theorem typedArg_of_lit {l : Literal} (h : findArg k s.line.args = some (.lit l)) :
    typedArg k conv default s = conv (literalValue l) := by
  simp only [typedArg, h, resolveArg, Option.bind_some]

theorem typedArg_of_name {n : Nat} {x : Value} (h : findArg k s.line.args = some (.name n))
    (hx : envGet n s.env = some x) : typedArg k conv default s = conv x := by
  simp only [typedArg, h, resolveArg, hx, Option.bind_some]

end

theorem asNat_of_lt {w n : Nat} (h : n < 2 ^ w) : asNat w (.int n) = some (BitVec.ofNat w n) := if_pos h

theorem asNat_toNat {w : Nat} (x : BitVec w) : asNat w (.int x.toNat) = some x := by
  rw [asNat_of_lt x.isLt, BitVec.ofNat_toNat, BitVec.setWidth_eq]

theorem asGen_of_lt {gens : List Gen} {id : Nat} (h : id < gens.length) : asGen gens (.gen id) = some id := if_pos h

/-! ### The records with operands left out (43 R181) -/

section
variable {s : State} {name : Nat}

/-- `domain_flags` has no default (43 R181). -/
theorem buildArgs_without_flags (h : findArg .d s.line.args = none) : buildArgs s = none := by
  have hd : typedArg .d (asNat 8) none s = none := typedArg_of_absent h
  simp only [buildArgs, hd]
  split
  · split
    · contradiction
    · rfl
  · rfl

theorem buildArgs_of_gen_flags {id : Nat} {d : Byte}
    (hargs : s.line.args = [(.gen, .name name), (.d, .lit (.int d.toNat))])
    (hname : envGet name s.env = some (.gen id)) (hid : id < s.gens.length) :
    buildArgs s = some ⟨id, 64, d, 0, 0, ivTable⟩ := by
  have hkeys : keysOk [.gen, .b, .d, .t0, .t1, .h] s.line.args = true := by rw [hargs]; rfl
  have hgen : typedArg .gen (asGen s.gens) none s = some id :=
    (typedArg_of_name (by rw [hargs]; rfl) hname).trans (asGen_of_lt hid)
  have hd : typedArg .d (asNat 8) none s = some d :=
    (typedArg_of_lit (l := .int d.toNat) (by rw [hargs]; rfl)).trans (asNat_toNat d)
  have hb : typedArg .b (asNat 8) (some 64#8) s = some 64 := typedArg_of_absent (by rw [hargs]; rfl)
  have ht0 : typedArg .t0 (asNat 32) (some 0#32) s = some 0 := typedArg_of_absent (by rw [hargs]; rfl)
  have ht1 : typedArg .t1 (asNat 32) (some 0#32) s = some 0 := typedArg_of_absent (by rw [hargs]; rfl)
  have hh : typedArg .h (asWords 8) (some ivTable) s = some ivTable := typedArg_of_absent (by rw [hargs]; rfl)
  simp only [buildArgs, hkeys, if_true, hgen, hb, hd, ht0, ht1, hh]

theorem toFixedArgs_of_value {n : Nat} (hargs : s.line.args = [(.value, .lit (.int n))]) (hn : n < 2 ^ 32) :
    toFixedArgs s = some ⟨BitVec.ofNat 32 n, 32⟩ := by
  have hkeys : keysOk [.value, .width] s.line.args = true := by rw [hargs]; rfl
  have hvalue : typedArg .value (asNat 32) none s = some (BitVec.ofNat 32 n) :=
    (typedArg_of_lit (l := .int n) (by rw [hargs]; rfl)).trans (asNat_of_lt hn)
  have hwidth : typedArg .width (asNat 32) (some 32#32) s = some 32 := typedArg_of_absent (by rw [hargs]; rfl)
  simp only [toFixedArgs, hkeys, if_true, hvalue, hwidth]

variable {v : VecRec}

theorem typedArg_vec_of_name (hargs : s.line.args = [(.vec, .name name)]) (hname : envGet name s.env = some (.vec v)) :
    typedArg .vec asVec none s = some v :=
  typedArg_of_name (by rw [hargs]; rfl) hname

theorem singleArgs_of_vec (hargs : s.line.args = [(.vec, .name name)]) (hname : envGet name s.env = some (.vec v)) :
    singleArgs s = some ⟨v, false⟩ := by
  have hkeys : keysOk [.vec, .prove] s.line.args = true := by rw [hargs]; rfl
  have hprove : typedArg .prove asBool (some false) s = some false := typedArg_of_absent (by rw [hargs]; rfl)
  simp only [singleArgs, hkeys, if_true, typedArg_vec_of_name hargs hname, hprove]

theorem compressArgs_of_vec (hargs : s.line.args = [(.vec, .name name)]) (hname : envGet name s.env = some (.vec v)) :
    compressArgs s = some (.request v) := by
  have hgiven : s.line.args ≠ [] := by rw [hargs]; exact List.cons_ne_nil _ _
  have hkeys : keysOk [.vec] s.line.args = true := by rw [hargs]; rfl
  simp only [compressArgs, if_neg hgiven, hkeys, if_true, typedArg_vec_of_name hargs hname, Option.map_some]

end

/-- Settles O37: an operand given is read as its type, and one left out has its default, where there is one. -/
theorem operandDefaults : Obligations.OperandDefaults :=
  fun _ _ _ _ _ _ => ⟨buildArgs_of_gen_flags, buildArgs_without_flags, toFixedArgs_of_value,
    fun hargs hname => ⟨singleArgs_of_vec hargs hname, compressArgs_of_vec hargs hname⟩⟩

end Sys2Proof.Machine
end

section
/-! PROOFS. The micro-operations and CHAIN_CV one by one (44_compression_engine.md R203 to R217): what each leaves in V, MS,
HL and OUT, word by word, and that it touches nothing else. -/

namespace Sys2Proof.Machine

open Sys2Proof

/-! ### INIT (44 R204) -/

theorem zext32_toNat (x : Byte) : (zext32 x).toNat = x.toNat := BitVec.toNat_setWidth_of_le (by decide)

/-- Settles O8: INIT latches the request the registers hold, and the words of V are those of `initV`. -/
theorem initLatchesTheRequest : Obligations.InitLatchesTheRequest := by
  intro s hw
  have hupper := initV_upper (requestOf s.engine)
  refine ⟨_, execInit_next_of_written hw, fun i => Vector.getElem_map _ _, fun i => Vector.getElem_map _ _,
    fun i => (initV_chaining _ i.val i.isLt).trans (Vector.getElem_map _ _),
    hupper 0 (by decide), hupper 1 (by decide), hupper 2 (by decide), hupper 3 (by decide), hupper 4 (by decide),
    hupper 5 (by decide), ?_, ?_, rfl, rfl⟩
  · exact (congrArg BitVec.toNat (hupper 6 (by decide))).trans (zext32_toNat _)
  · exact (congrArg BitVec.toNat (hupper 7 (by decide))).trans (zext32_toNat _)

/-! ### G (44 R203, R207) -/

/-- The V indices of a call: the words it reads and writes. -/
def vIndices (f : GFields) : List Nibble := [f.a, f.b, f.c, f.d]

theorem not_mem_vIndices {f : GFields} {i : Nibble} :
    i ∉ vIndices f ↔ i ≠ f.a ∧ i ≠ f.b ∧ i ≠ f.c ∧ i ≠ f.d := by
  simp [vIndices]

/-- A call leaves every word of V but its own. -/
theorem gCall_of_not_mem {f : GFields} {i : Nibble} (ms v : Vector Word 16) (h : i ∉ vIndices f) :
    nib (gCall ms v f) i = nib v i := by
  obtain ⟨ha, hb, hc, hd⟩ := not_mem_vIndices.mp h
  exact gCall_other ha.symm hb.symm hc.symm hd.symm

/-- The words a call leaves in its four places, which differ. -/
theorem gCall_words {f : GFields} (ms v : Vector Word 16) (h : legalG.contains f = true) :
    let q := mixG ⟨nib v f.a, nib v f.b, nib v f.c, nib v f.d⟩ (nib ms f.x) (nib ms f.y)
    nib (gCall ms v f) f.a = q.a ∧ nib (gCall ms v f) f.b = q.b ∧ nib (gCall ms v f) f.c = q.c ∧
      nib (gCall ms v f) f.d = q.d := by
  obtain ⟨hab, hac, had, hbc, hbd, hcd⟩ := legalG_distinct h
  simp [gCall, nib_setNib_other, hab.symm, hac.symm, had.symm, hbc.symm, hbd.symm, hcd.symm]

/-- G's rotations are those of R203, to the right. -/
theorem mixG_eq (q : Quad) (mx my : Word) :
    let a1 := q.a + q.b + mx
    let d1 := (q.d ^^^ a1).rotateRight 16
    let c1 := q.c + d1
    let b1 := (q.b ^^^ c1).rotateRight 12
    let a2 := a1 + b1 + my
    let d2 := (d1 ^^^ a2).rotateRight 8
    let c2 := c1 + d2
    let b2 := (b1 ^^^ c2).rotateRight 7
    mixG q mx my = ⟨a2, b2, c2, d2⟩ := by
  have h16 : rotTable[0] = 16 := rfl
  have h12 : rotTable[1] = 12 := rfl
  have h8 : rotTable[2] = 8 := rfl
  have h7 : rotTable[3] = 7 := rfl
  simp [mixG, mixHalf, h16, h12, h8, h7, rotr32_eq]

/-- Settles O10: the call leaves the quad of R203 in its four places and every other word as it was. -/
theorem gMixesTheFourWordsOfItsTuple : Obligations.GMixesTheFourWordsOfItsTuple := by
  intro s f hf hl v ms a1 d1 c1 b1 a2 d2 c2 b2
  obtain ⟨ha, hb, hc, hd⟩ := gCall_words ms v hf
  have hq := mixG_eq ⟨nib v f.a, nib v f.b, nib v f.c, nib v f.d⟩ (nib ms f.x) (nib ms f.y)
  refine ⟨_, execG_next_of_latched hf hl, ha.trans (congrArg Quad.a hq), hb.trans (congrArg Quad.b hq),
    hc.trans (congrArg Quad.c hq), hd.trans (congrArg Quad.d hq), fun i hia hib hic hid => ?_, rfl⟩
  exact gCall_of_not_mem ms v (not_mem_vIndices.mpr ⟨hia, hib, hic, hid⟩)

/-! ### The calls of a group (44 R209) -/

theorem nib_setNib (v : Vector Word 16) (i j : Nibble) (w : Word) :
    nib (setNib v i w) j = if i = j then w else nib v j := by
  split
  · rename_i h; rw [h, nib_setNib_same]
  · rename_i h; exact nib_setNib_other h v w

/-- What a call leaves in its own words depends on those words only. -/
theorem gCall_congr {f : GFields} {v v' : Vector Word 16} {i : Nibble} (ms : Vector Word 16)
    (h : ∀ j ∈ vIndices f, nib v j = nib v' j) (hi : i ∈ vIndices f) :
    nib (gCall ms v f) i = nib (gCall ms v' f) i := by
  have hv := h i hi
  simp only [vIndices, List.forall_mem_cons] at h
  obtain ⟨ha, hb, hc, hd, -⟩ := h
  simp only [gCall, nib_setNib, ha, hb, hc, hd, hv]

/-- A call reads the same words before and after a call that is disjoint from it. -/
theorem gCall_after_disjoint {f g : GFields} {i : Nibble} (ms v : Vector Word 16)
    (hfg : (vIndices f).Disjoint (vIndices g)) (hi : i ∈ vIndices f) :
    nib (gCall ms (gCall ms v g) f) i = nib (gCall ms v f) i :=
  gCall_congr ms (fun _ hj => gCall_of_not_mem ms v (hfg hj)) hi

theorem gCall_comm {f g : GFields} (ms v : Vector Word 16) (hfg : (vIndices f).Disjoint (vIndices g)) :
    gCall ms (gCall ms v f) g = gCall ms (gCall ms v g) f := by
  refine ext_nib fun i => ?_
  by_cases hf : i ∈ vIndices f
  · rw [gCall_of_not_mem ms _ (hfg hf), gCall_after_disjoint ms v hfg hf]
  · rw [gCall_of_not_mem ms _ hf]
    by_cases hg : i ∈ vIndices g
    · exact gCall_after_disjoint ms v hfg.symm hg
    · rw [gCall_of_not_mem ms _ hg, gCall_of_not_mem ms _ hf, gCall_of_not_mem ms _ hg]

/-- Two disjoint legal calls complete in either order, in the same state. -/
theorem execAll_disjoint_calls {s : State} {f g : GFields} (hl : s.engine.latched = true)
    (hf : legalG.contains f = true) (hg : legalG.contains g = true) (hfg : (vIndices f).Disjoint (vIndices g)) :
    ∃ t, execAll [gInstr f, gInstr g] s = .next t ∧ execAll [gInstr g, gInstr f] s = .next t := by
  refine ⟨_, execAll_calls (fs := [f, g]) (List.forall_mem_cons.mpr ⟨hf, List.forall_mem_singleton.mpr hg⟩) hl, ?_⟩
  rw [List.foldl_cons, List.foldl_cons, List.foldl_nil, gCall_comm _ _ hfg]
  exact execAll_calls (fs := [g, f]) (List.forall_mem_cons.mpr ⟨hg, List.forall_mem_singleton.mpr hf⟩) hl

## What you are asked to do:
Locate "(hf : legalG.contains" in the material, then quote the line that contains it and all lines after it through the final one.

## Solution to the exercise:
    (hf : legalG.contains f = true) (hg : legalG.contains g = true) (hfg : (vIndices f).Disjoint (vIndices g)) :
    ∃ t, execAll [gInstr f, gInstr g] s = .next t ∧ execAll [gInstr g, gInstr f] s = .next t := by
  refine ⟨_, execAll_calls (fs := [f, g]) (List.forall_mem_cons.mpr ⟨hf, List.forall_mem_singleton.mpr hg⟩) hl, ?_⟩
  rw [List.foldl_cons, List.foldl_cons, List.foldl_nil, gCall_comm _ _ hfg]
  exact execAll_calls (fs := [g, f]) (List.forall_mem_cons.mpr ⟨hg, List.forall_mem_singleton.mpr hf⟩) hl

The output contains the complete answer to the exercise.